- ASSIGNED TASK
Beneath this task are records; print exactly the stretch of them from the line with "if a.toNat < p.busSize then .ok (sim.mem.read" through the line with "def SimState.busWriteSync (p", both ends included.
#####
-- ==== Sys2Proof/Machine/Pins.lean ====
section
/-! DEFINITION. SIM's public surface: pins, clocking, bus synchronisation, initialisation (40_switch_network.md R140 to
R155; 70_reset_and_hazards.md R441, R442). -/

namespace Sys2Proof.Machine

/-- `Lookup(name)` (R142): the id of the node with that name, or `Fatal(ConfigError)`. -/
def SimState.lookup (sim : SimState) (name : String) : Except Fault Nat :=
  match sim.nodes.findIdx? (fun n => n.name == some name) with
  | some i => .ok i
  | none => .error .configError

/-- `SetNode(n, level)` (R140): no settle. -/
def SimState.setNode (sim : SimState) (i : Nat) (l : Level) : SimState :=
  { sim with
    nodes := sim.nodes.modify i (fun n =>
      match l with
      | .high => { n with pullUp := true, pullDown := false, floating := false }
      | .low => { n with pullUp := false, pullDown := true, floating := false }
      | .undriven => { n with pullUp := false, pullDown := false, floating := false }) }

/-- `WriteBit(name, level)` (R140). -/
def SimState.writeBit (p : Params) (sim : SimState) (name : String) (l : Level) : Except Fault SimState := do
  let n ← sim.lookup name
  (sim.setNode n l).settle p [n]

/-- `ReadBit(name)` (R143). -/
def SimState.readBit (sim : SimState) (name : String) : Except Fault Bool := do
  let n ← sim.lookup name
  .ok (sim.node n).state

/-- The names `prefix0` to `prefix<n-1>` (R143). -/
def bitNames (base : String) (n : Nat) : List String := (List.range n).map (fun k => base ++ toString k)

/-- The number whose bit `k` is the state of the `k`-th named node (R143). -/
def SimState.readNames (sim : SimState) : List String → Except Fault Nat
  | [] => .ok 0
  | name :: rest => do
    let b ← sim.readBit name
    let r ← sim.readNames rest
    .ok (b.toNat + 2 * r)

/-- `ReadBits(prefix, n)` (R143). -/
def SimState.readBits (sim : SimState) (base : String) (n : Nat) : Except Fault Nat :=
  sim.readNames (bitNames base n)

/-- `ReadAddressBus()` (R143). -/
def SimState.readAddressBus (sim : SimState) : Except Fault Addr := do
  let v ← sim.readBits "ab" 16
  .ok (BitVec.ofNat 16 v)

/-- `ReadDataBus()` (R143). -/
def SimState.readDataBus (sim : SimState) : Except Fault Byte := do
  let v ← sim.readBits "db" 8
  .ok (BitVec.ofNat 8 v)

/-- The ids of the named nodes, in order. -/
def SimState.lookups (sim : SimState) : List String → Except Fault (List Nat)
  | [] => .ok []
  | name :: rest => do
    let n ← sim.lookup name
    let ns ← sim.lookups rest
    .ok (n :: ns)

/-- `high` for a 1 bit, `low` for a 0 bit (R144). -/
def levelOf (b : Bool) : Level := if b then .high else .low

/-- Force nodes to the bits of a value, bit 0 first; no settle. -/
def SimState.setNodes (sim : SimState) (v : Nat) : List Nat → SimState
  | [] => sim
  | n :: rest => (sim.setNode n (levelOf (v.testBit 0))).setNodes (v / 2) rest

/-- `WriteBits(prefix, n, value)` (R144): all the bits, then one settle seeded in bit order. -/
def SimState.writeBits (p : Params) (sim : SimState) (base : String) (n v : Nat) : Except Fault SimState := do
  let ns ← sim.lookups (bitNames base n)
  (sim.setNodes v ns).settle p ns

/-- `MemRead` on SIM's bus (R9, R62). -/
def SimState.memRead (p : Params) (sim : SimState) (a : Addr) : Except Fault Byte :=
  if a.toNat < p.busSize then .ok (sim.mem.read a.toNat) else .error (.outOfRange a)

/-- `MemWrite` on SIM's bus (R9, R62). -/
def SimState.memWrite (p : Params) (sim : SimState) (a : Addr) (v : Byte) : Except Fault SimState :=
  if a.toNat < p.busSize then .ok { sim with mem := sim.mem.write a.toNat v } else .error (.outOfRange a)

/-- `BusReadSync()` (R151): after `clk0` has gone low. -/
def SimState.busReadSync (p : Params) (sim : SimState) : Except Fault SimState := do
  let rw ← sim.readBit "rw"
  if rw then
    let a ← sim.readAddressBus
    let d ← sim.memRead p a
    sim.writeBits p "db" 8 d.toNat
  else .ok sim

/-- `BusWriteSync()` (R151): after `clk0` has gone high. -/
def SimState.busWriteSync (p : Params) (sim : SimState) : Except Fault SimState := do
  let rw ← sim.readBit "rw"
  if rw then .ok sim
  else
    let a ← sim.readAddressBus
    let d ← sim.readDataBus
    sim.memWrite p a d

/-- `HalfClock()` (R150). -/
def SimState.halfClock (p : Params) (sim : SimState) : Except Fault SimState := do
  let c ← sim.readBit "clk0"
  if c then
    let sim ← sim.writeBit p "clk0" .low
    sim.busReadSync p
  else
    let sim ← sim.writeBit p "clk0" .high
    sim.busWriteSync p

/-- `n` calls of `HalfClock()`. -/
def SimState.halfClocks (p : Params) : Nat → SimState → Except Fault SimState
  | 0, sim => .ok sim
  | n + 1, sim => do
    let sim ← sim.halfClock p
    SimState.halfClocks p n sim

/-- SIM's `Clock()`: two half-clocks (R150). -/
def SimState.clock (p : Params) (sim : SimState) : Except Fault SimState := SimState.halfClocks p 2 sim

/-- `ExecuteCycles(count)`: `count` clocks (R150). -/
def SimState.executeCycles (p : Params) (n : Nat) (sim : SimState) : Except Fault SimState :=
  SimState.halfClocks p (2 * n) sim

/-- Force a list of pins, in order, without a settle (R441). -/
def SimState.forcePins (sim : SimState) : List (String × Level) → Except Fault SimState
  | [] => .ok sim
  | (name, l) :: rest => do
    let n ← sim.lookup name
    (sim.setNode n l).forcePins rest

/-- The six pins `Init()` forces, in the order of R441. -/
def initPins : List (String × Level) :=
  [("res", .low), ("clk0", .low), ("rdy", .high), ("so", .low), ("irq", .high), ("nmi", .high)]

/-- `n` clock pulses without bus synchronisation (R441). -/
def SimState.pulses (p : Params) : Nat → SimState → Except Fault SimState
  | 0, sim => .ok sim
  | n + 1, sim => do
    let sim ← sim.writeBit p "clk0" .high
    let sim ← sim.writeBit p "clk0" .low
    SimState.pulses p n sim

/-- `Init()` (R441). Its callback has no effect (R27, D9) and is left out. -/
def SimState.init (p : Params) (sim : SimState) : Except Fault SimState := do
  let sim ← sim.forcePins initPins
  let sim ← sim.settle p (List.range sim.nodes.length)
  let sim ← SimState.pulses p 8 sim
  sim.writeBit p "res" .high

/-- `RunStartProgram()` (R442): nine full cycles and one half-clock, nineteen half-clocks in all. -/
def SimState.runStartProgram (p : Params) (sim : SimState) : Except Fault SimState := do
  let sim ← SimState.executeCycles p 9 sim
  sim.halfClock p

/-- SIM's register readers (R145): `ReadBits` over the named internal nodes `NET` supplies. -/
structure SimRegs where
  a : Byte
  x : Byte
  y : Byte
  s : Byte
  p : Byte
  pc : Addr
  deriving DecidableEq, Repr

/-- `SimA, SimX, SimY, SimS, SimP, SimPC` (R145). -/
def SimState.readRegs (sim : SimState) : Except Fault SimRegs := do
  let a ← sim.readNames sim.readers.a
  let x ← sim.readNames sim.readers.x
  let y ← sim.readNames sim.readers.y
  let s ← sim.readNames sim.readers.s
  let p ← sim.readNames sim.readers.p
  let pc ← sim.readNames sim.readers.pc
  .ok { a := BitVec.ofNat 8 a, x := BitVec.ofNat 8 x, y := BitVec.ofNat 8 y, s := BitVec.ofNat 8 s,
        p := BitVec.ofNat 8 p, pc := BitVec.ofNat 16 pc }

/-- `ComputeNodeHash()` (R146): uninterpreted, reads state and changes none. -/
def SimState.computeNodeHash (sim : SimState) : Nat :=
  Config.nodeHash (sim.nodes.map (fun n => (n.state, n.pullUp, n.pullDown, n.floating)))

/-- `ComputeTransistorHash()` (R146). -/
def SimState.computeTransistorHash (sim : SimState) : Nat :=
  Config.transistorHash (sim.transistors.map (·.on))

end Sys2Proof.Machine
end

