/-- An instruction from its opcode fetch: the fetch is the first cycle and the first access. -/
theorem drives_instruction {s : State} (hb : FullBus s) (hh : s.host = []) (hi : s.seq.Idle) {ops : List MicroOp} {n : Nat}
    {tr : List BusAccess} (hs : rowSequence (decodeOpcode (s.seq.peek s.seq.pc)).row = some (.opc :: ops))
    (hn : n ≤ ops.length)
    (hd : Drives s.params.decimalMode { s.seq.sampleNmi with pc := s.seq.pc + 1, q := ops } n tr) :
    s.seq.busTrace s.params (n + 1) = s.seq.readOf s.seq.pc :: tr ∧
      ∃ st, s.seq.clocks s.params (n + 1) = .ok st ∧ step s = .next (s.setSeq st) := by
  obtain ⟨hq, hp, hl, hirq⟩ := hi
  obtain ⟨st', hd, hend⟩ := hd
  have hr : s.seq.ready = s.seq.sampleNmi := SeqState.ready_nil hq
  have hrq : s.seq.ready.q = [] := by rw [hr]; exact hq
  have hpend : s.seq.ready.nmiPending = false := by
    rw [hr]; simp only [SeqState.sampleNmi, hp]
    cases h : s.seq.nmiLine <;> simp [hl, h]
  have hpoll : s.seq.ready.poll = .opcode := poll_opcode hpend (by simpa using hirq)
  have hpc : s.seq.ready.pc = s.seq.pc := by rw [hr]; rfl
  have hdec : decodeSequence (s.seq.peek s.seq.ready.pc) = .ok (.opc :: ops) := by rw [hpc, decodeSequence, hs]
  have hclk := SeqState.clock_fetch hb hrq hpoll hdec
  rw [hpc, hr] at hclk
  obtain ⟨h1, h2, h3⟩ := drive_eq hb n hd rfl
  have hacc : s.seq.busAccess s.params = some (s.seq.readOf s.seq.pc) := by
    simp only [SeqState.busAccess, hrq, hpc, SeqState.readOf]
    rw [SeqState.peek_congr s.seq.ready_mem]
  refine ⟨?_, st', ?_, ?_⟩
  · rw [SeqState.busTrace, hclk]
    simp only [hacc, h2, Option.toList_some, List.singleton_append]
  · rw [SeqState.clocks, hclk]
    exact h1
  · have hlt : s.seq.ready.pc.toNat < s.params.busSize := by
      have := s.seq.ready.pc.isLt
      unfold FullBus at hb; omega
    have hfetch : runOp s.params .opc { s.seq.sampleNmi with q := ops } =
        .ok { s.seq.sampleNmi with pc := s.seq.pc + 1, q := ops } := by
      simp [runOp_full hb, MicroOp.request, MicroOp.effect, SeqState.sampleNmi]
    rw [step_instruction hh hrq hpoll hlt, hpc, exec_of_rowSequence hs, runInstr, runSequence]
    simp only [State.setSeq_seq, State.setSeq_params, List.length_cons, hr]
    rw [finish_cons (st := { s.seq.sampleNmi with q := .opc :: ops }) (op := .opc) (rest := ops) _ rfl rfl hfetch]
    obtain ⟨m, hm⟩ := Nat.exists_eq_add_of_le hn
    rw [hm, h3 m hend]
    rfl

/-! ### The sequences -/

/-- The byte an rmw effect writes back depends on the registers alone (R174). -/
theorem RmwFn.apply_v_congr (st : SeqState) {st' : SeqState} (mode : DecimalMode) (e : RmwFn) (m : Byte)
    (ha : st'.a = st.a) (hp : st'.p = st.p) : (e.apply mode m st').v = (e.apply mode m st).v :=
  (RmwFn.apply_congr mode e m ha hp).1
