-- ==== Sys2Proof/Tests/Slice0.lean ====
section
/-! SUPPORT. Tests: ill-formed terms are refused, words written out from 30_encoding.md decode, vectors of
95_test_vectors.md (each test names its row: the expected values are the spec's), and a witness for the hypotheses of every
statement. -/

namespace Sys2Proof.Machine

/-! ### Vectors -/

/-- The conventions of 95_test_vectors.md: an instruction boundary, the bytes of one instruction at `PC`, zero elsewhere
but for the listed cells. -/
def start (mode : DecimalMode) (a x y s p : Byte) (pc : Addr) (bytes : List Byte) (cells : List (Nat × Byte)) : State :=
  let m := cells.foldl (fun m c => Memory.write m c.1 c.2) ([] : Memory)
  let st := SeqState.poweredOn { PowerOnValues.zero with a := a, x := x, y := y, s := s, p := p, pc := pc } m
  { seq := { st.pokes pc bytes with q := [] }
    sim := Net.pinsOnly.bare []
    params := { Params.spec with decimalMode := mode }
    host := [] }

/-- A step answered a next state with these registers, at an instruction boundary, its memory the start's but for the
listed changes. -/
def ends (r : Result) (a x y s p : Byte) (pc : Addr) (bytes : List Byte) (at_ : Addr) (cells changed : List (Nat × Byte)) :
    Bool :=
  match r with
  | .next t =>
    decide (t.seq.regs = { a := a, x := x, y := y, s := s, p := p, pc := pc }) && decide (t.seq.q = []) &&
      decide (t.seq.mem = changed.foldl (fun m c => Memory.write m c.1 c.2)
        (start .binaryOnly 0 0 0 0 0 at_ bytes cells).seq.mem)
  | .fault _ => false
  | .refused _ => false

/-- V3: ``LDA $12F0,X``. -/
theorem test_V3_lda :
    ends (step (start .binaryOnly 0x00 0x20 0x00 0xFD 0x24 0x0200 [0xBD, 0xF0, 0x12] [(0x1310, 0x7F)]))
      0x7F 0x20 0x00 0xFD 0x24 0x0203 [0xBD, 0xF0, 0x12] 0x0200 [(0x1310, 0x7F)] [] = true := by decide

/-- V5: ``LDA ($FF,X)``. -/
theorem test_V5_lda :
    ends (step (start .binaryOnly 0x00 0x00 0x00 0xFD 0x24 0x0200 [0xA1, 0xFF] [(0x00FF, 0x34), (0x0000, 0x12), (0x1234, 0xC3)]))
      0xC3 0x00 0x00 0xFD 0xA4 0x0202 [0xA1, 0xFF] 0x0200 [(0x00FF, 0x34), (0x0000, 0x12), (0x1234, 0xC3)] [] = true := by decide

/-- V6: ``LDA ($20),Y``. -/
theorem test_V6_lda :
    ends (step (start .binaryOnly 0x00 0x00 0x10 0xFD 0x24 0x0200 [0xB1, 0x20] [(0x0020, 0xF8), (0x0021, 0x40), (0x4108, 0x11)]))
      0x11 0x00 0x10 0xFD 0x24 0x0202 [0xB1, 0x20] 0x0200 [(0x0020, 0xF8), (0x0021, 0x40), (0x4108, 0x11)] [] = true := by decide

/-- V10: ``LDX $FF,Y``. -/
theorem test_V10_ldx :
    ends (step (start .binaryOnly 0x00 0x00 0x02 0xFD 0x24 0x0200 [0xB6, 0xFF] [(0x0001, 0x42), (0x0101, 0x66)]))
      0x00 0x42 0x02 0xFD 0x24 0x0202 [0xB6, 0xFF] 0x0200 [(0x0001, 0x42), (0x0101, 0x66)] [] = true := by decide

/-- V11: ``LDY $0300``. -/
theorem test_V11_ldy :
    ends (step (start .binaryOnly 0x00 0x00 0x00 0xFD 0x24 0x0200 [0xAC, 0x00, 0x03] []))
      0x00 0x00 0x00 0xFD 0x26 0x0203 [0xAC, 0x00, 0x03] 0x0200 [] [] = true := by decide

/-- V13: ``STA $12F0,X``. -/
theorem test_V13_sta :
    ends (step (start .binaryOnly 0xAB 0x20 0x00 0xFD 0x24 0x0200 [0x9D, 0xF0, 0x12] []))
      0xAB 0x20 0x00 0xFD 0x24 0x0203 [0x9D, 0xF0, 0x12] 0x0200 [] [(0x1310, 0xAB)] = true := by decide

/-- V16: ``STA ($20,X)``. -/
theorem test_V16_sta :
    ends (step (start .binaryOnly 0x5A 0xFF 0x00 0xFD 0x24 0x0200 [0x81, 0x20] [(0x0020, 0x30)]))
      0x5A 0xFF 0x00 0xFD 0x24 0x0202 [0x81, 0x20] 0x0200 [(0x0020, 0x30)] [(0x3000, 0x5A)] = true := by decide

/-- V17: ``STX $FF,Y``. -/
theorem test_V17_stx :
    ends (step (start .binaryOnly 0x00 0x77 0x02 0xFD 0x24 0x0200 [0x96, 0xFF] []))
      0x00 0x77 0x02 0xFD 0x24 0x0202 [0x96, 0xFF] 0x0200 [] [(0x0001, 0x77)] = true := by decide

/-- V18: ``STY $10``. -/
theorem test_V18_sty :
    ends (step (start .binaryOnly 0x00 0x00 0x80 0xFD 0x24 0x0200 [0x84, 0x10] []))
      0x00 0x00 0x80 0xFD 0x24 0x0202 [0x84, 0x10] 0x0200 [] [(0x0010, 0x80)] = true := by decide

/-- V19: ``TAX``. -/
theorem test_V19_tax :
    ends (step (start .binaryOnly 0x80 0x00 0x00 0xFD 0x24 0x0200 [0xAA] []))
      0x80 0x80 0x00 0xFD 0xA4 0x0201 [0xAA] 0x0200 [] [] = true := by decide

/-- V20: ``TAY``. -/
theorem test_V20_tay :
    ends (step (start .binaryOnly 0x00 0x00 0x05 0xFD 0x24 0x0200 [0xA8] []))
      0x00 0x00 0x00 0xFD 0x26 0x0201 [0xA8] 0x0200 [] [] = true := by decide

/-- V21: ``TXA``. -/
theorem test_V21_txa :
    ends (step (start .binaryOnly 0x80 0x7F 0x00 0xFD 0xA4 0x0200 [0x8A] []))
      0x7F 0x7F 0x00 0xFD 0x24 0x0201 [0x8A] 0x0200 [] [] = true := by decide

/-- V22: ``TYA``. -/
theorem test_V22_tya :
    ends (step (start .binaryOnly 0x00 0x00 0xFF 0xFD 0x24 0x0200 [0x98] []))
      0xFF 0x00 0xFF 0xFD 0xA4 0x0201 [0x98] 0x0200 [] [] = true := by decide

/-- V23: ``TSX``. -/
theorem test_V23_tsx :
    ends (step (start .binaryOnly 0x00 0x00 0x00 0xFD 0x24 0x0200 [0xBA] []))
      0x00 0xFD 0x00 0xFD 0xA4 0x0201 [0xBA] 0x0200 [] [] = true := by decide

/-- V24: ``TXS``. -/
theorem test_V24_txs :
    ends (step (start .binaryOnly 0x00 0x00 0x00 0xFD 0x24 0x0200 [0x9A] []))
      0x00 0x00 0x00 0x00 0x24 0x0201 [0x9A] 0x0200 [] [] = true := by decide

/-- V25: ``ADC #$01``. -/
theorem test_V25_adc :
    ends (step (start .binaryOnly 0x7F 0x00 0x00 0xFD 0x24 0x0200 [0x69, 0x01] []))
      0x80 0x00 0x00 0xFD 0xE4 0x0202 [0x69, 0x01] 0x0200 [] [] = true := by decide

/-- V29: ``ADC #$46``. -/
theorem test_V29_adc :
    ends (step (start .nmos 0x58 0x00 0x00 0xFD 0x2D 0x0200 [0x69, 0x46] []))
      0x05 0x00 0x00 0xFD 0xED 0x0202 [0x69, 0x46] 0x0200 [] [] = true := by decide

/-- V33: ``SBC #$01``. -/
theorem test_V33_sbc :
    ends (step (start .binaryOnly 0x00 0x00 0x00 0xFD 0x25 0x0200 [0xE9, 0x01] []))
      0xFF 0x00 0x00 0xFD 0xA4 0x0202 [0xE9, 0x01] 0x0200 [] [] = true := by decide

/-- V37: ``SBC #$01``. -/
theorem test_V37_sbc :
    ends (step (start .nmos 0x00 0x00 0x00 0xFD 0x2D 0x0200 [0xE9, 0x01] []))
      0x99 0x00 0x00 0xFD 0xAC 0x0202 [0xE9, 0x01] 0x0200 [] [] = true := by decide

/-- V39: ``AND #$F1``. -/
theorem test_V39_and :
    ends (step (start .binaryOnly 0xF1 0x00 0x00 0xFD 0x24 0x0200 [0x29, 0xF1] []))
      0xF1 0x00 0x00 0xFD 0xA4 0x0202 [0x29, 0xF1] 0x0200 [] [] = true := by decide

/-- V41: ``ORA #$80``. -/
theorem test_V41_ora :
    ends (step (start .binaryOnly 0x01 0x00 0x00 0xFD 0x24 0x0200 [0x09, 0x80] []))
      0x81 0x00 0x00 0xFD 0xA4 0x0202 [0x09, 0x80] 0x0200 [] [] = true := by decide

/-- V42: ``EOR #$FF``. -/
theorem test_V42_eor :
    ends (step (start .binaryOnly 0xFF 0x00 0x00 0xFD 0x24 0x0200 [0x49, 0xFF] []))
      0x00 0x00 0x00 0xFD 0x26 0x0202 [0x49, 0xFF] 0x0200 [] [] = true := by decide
#####
- SOLVED PROBLEM
  if a.toNat < p.busSize then .ok (sim.mem.read a.toNat) else .error (.outOfRange a)

/-- `MemWrite` on SIM's bus (R9, R62). -/
def SimState.memWrite (p : Params) (sim : SimState) (a : Addr) (v : Byte) : Except Fault SimState :=
  if a.toNat < p.busSize then .ok { sim with mem := sim.mem.write a.toNat v } else .error (.outOfRange a)

/-- `BusReadSync()` (R151): after `clk0` has gone low. -/
def SimState.busReadSync (p : Params) (sim : SimState) : Except Fault SimState := do
  let rw ← sim.readBit "rw"
  if rw then
    let a ← sim.readAddressBus
    let d ← sim.memRead p a
    sim.writeBits p "db" 8 d.toNat
  else .ok sim

/-- `BusWriteSync()` (R151): after `clk0` has gone high. -/
def SimState.busWriteSync (p : Params) (sim : SimState) : Except Fault SimState := do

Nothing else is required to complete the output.